Spring Into the Season of Renewal with Free Flowing Qi
Margaret Lee’s personal experience with acupuncture and eating a whole foods diet led her on the path to helping others achieve optimal health. Now as an acupuncturist and a holistic nutritionist, she shares with us how she incorporates both Traditional Chinese Medicine and holistic nutrition into her own “spring clean” routine and practice.
Our theme this issue is “spring cleaning”. When you spring clean, you go deeper than you usually do in order to create a clear, clean space for welcoming the new year. How do you believe your work relates to “going deeper” when it comes to health and wellness?
I’ll incorporate Traditional Chinese Medicine (TCM) theories into my “spring clean” routine. Each season has its own energy affecting our body and organs. Spring is the season related to the liver meridian and its Qi. It is a time of renewal, where there is an upward and outward movement of energy. It’s also a potent time to release any physical, emotional or energetic manifestations of misalignment to support the liver.
In TCM, certain foods and flavours help the body bring balance back to particular organs. During spring, I’ll eat more foods that have an upward growing energy such as young greens, microgreens and sprouts. They’re easily digested and match the energy of spring. Foods sweet and pungent in nature are helpful in regulating liver Qi as well as a little bit of sour-natured foods. Supporting the liver will improve its natural ability in detoxification.
I’ll also incorporate acupuncture, journaling, and increase my time in nature to "spring clean" all areas holistically.
You are both an acupuncturist and a holistic nutritionist. How do these things fit together? Why do you choose to practice these two modalities?
Both acupuncture and holistic nutrition look at the human body as a whole when it comes to healing. The mind and body are so interconnected that in order to heal fully, we need to heal as a whole. Physical conditions can manifest into emotional issues and chronic emotional issues can manifest into physical conditions. Living a healthy life goes beyond what we put on our plate and the number of calories we burn at the gym. We radiate what we put into our mind, body and soul.

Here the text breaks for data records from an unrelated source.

/-! ### Relocation requests -/

/-- A request to queue a sector (R78), against the sector's relocation field. -/
def requestReloc (l : Sector) (reason : RelocReason) (s : State) : State :=
  let e := mapEntry s l
  match e.reloc, reason with
  | .absent, .failure =>
    setMapEntry l { e with reloc := .queued .failure }
      (s.setReloc { s.reloc with queue := ⟨l, .failure⟩ :: s.reloc.queue })
  | .absent, .backing =>
    setMapEntry l { e with reloc := .queued .backing }
      (s.setReloc { s.reloc with queue := s.reloc.queue ++ [⟨l, .backing⟩] })
  | .absent, .overwrite =>
    setMapEntry l { e with reloc := .queued .overwrite }
      (s.setReloc { s.reloc with queue := s.reloc.queue ++ [⟨l, .overwrite⟩] })
  | .queued .failure, _ => s
  | .queued _, .failure =>
    setMapEntry l { e with reloc := .queued .failure }
      (s.setReloc { s.reloc with
        queue := ⟨l, .failure⟩ :: s.reloc.queue.filter fun r => r.sector ≠ l })
  | .queued _, _ => s
  | .inFlight t _, .backing => setMapEntry l { e with reloc := .inFlight t true } s
  | .inFlight _ _, _ => s

/-! ### WMB entries -/

/-- Whether an entry is OPEN. -/
def Entry.isOpen (e : Entry) : Bool :=
  match e.stage with
  | .opened _ => true
  | .sealed _ | .committing _ _ => false

/-- Whether an entry is SEALED. -/
def Entry.isSealed (e : Entry) : Bool :=
  match e.stage with
  | .sealed _ => true
  | .opened _ | .committing _ _ => false

/-- Whether an entry is COMMITTING. -/
def Entry.isCommitting (e : Entry) : Bool :=
  match e.stage with
  | .committing _ _ => true
  | .opened _ | .sealed _ => false

/-- Whether an entry carries the fold mark (R1). -/
def Entry.isFolded (e : Entry) : Bool :=
  match e.stage with
  | .committing _ .fold => true
  | .committing _ (.lane _) | .opened _ | .sealed _ => false

/-- The logical sector of an entry. -/
def Entry.sector (e : Entry) : Sector := sectorOf e.line

/-- The state with the WMB's entries replaced. -/
def setEntries (es : List Entry) (s : State) : State := s.setWmb { s.wmb with entries := es }

/-- The state with every entry of an open order changed. -/
def updateEntry (id : Nat) (f : Entry → Entry) (s : State) : State :=
  setEntries (s.wmb.entries.map fun e => if e.openOrder = id then f e else e) s

/-- The entry of an open order. -/
def entryOf (s : State) (id : Nat) : Option Entry :=
  s.wmb.entries.find? fun e => e.openOrder == id

/-- The act of sealing (R7): the OPEN entry of an open order takes a seal order (R2), and an UNBACKED
sector that is not releasing is queued with BACKING. In FAILED the map and the relocation engine keep
what they hold (R41, R97, R165), so no sector is queued (log 24). -/
def sealEntry (id : Nat) (s : State) : State :=
  match s.wmb.entries.find? fun e => e.openOrder == id && e.isOpen with
  | none => s
  | some e =>
    let sealed := s.setWmb { s.wmb with
      entries := s.wmb.entries.map fun x =>
        if x.openOrder = id ∧ x.isOpen then { x with stage := .sealed s.wmb.sealCounter } else x
      sealCounter := s.wmb.sealCounter + 1 }
    if s.power.op ≠ .failed ∧ (mapEntry s e.sector).binding = none ∧
        (mapEntry s e.sector).releasing = false then
      requestReloc e.sector .backing sealed
    else sealed

/-- Seal the OPEN entries that meet `p`, in ascending open order (R2). -/
def sealWhere (p : Entry → Bool) (s : State) : State :=
  ((s.wmb.entries.filter fun e => e.isOpen && p e).map (·.openOrder)).foldl
    (fun t id => sealEntry id t) s

/-- Seal every OPEN entry (R11, R13). -/
def sealAll (s : State) : State := sealWhere (fun _ => true) s

/-- Seal the OPEN entry with the oldest open order, if any is OPEN (R10). -/
def sealOldest (s : State) : State :=
  match s.wmb.entries.find? Entry.isOpen with
  | some e => sealEntry e.openOrder s
  | none => s

/-- An opening (R4): a FREE entry becomes OPEN with the write's bytes and a fresh open order; with a
commit delay of 0 it is sealed at once (R8); at the high-water mark the oldest OPEN entry is sealed
(R10). -/
def openEntry (line : LineNo) (bytes : List (Option Byte)) (s : State) : State :=
  let id := s.wmb.openCounter
  let opened := s.setWmb { s.wmb with
    entries := s.wmb.entries ++
      [{ line := line, held := bytes, openOrder := id, stage := .opened 0 }]
    openCounter := id + 1 }
  let delayed := if s.wmb.commitDelay = 0 then sealEntry id opened else opened
  if highWater ≤ delayed.wmb.entries.length then sealOldest delayed else delayed

/-- A merge into the OPEN entry `e` (R5), sealing it when its mask becomes full (R9). -/
def mergeEntry (e : Entry) (bytes : List (Option Byte)) (s : State) : State :=
  let merged := updateEntry e.openOrder (fun x => { x with held := mergeHeld bytes x.held }) s
  if fullMask (mergeHeld bytes e.held) then sealEntry e.openOrder merged else merged

/-- A presented write (R3): merged into the line's OPEN entry, or opened in a FREE entry; none is
the answer FULL. -/
def presentWrite (line : LineNo) (bytes : List (Option Byte)) (s : State) : Option State :=
  match s.wmb.entries.find? fun e => e.isOpen && e.line == line with
  | some e => some (mergeEntry e bytes s)
  | none => if s.wmb.entries.length < wmbSize then some (openEntry line bytes s) else none

/-- The byte the WMB supplies at a position of a line: that of the newest entry that holds it
(R20). -/
def overlayByte (s : State) (line : LineNo) (i : Nat) : Option Byte :=
  s.wmb.entries.foldl (fun b e => if e.line = line then (heldByte e.held i).or b else b) none

/-- Free the entries that meet `p` (R17). -/
def freeWhere (p : Entry → Bool) (s : State) : State :=
  setEntries (s.wmb.entries.filter fun e => !p e) s

/-- Discard the entries that meet `p` (R19): each is freed and counted in LINES LOST; the answer is
their number. -/
def discardWhere (p : Entry → Bool) (s : State) : State × Nat :=
  let n := s.wmb.entries.countP p
  (countUp .linesLost n (freeWhere p s), n)

/-- Whether a flush boundary stands and no non-FREE entry lies below it (R12). -/
def drained (w : Wmb) : Bool :=
  match w.boundary with
  | some b => !w.entries.any fun e => e.openOrder < b
  | none => false

/-! ### Sector accounting -/

/-- The known erase count of a physical sector (R33). -/
def knownCount (s : State) (p : Phys) : EraseCount :=
  ((Table.find s.acct.recs p.val).map (·.count)).getD 0

/-- The set a physical sector belongs to (R32). -/
def membershipOf (s : State) (p : Phys) : Option Membership :=
  (Table.find s.acct.recs p.val).map (·.membership)

/-- The accounting with a sector's record replaced. -/
def Accounting.withRec (a : Accounting) (p : Phys) (m : Membership) (c : EraseCount) : Accounting :=
  { a with recs := Table.put a.recs p.val ⟨m, c⟩ }

/-- The order of the spare pool (R34): known count ascending, then physical sector number. -/
def wearBefore (s : State) (p q : Phys) : Bool :=
  knownCount s p < knownCount s q || (knownCount s p == knownCount s q && p.val < q.val)

/-- A sector put into the pool at the place its count and number give (R34). -/
def insertByWear (before : Phys → Bool) (p : Phys) : List Phys → List Phys
  | [] => [p]
  | q :: rest => if before q then p :: q :: rest else q :: insertByWear before p rest

/-- Move a sector to another set, its known count unchanged (R32). -/
def moveTo (m : Membership) (p : Phys) (s : State) : State :=
  s.setAcct (s.acct.withRec p m (knownCount s p))

/-- A sector joins the spare pool with a new known count (R34). -/
def joinPool (p : Phys) (c : EraseCount) (s : State) : State :=
  let counted := s.setAcct (s.acct.withRec p .spare c)
  counted.setAcct { counted.acct with
    pool := insertByWear (wearBefore counted p) p counted.acct.pool }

I’ve combined holistic nutrition with acupuncture because both can help people achieve optimal health holistically. As a firm believer that prevention is the key to a vibrant life, these modalities can help improve the quality of your life. They can also complement western medicine in many cases.
When it comes to acupuncture, could you describe what you do as if you were trying to describe it to a child?
Acupuncture is used to stimulate the body’s Qi and clear blocked energy to promote well-being. It is not a quick fix. It is a modality of healing which assists and stimulates the body’s natural ability to heal itself.
What does the average person NOT understand about acupuncture?
In Traditional Chinese Medicine (TCM), the foundation to good health is balanced and free flowing Qi (life force) along the meridians. The goal of acupuncture is to bring balance to the energy pathways and support the body to heal itself. It involves the insertion of sterilized disposable needles at specific points along the body’s energy pathways to regulate Qi flow. Acupuncture helps to release the body’s natural painkillers (endorphins), immune system cells, neurotransmitters and hormones to stimulate the body in healing. It can help in a range of conditions including various pain and muscular conditions, stress, anxiety, insomnia, menstrual/ menopausal symptoms, infertility and digestive disorders.
What does it mean to practice “holistic nutrition”?
Holistic nutrition is recognizing that we are all individuals with different needs, it’s not a one size fits all methodology. Our bodies are unique and each requires an individualized approach for preventing, healing and promoting good health. The same symptom may have a different root cause in another individual.
Holistic nutrition looks at the person as a whole including diet, lifestyle, mental and emotional state. It focuses on eating natural whole foods to improve one’s health and providing the body with what it needs to heal.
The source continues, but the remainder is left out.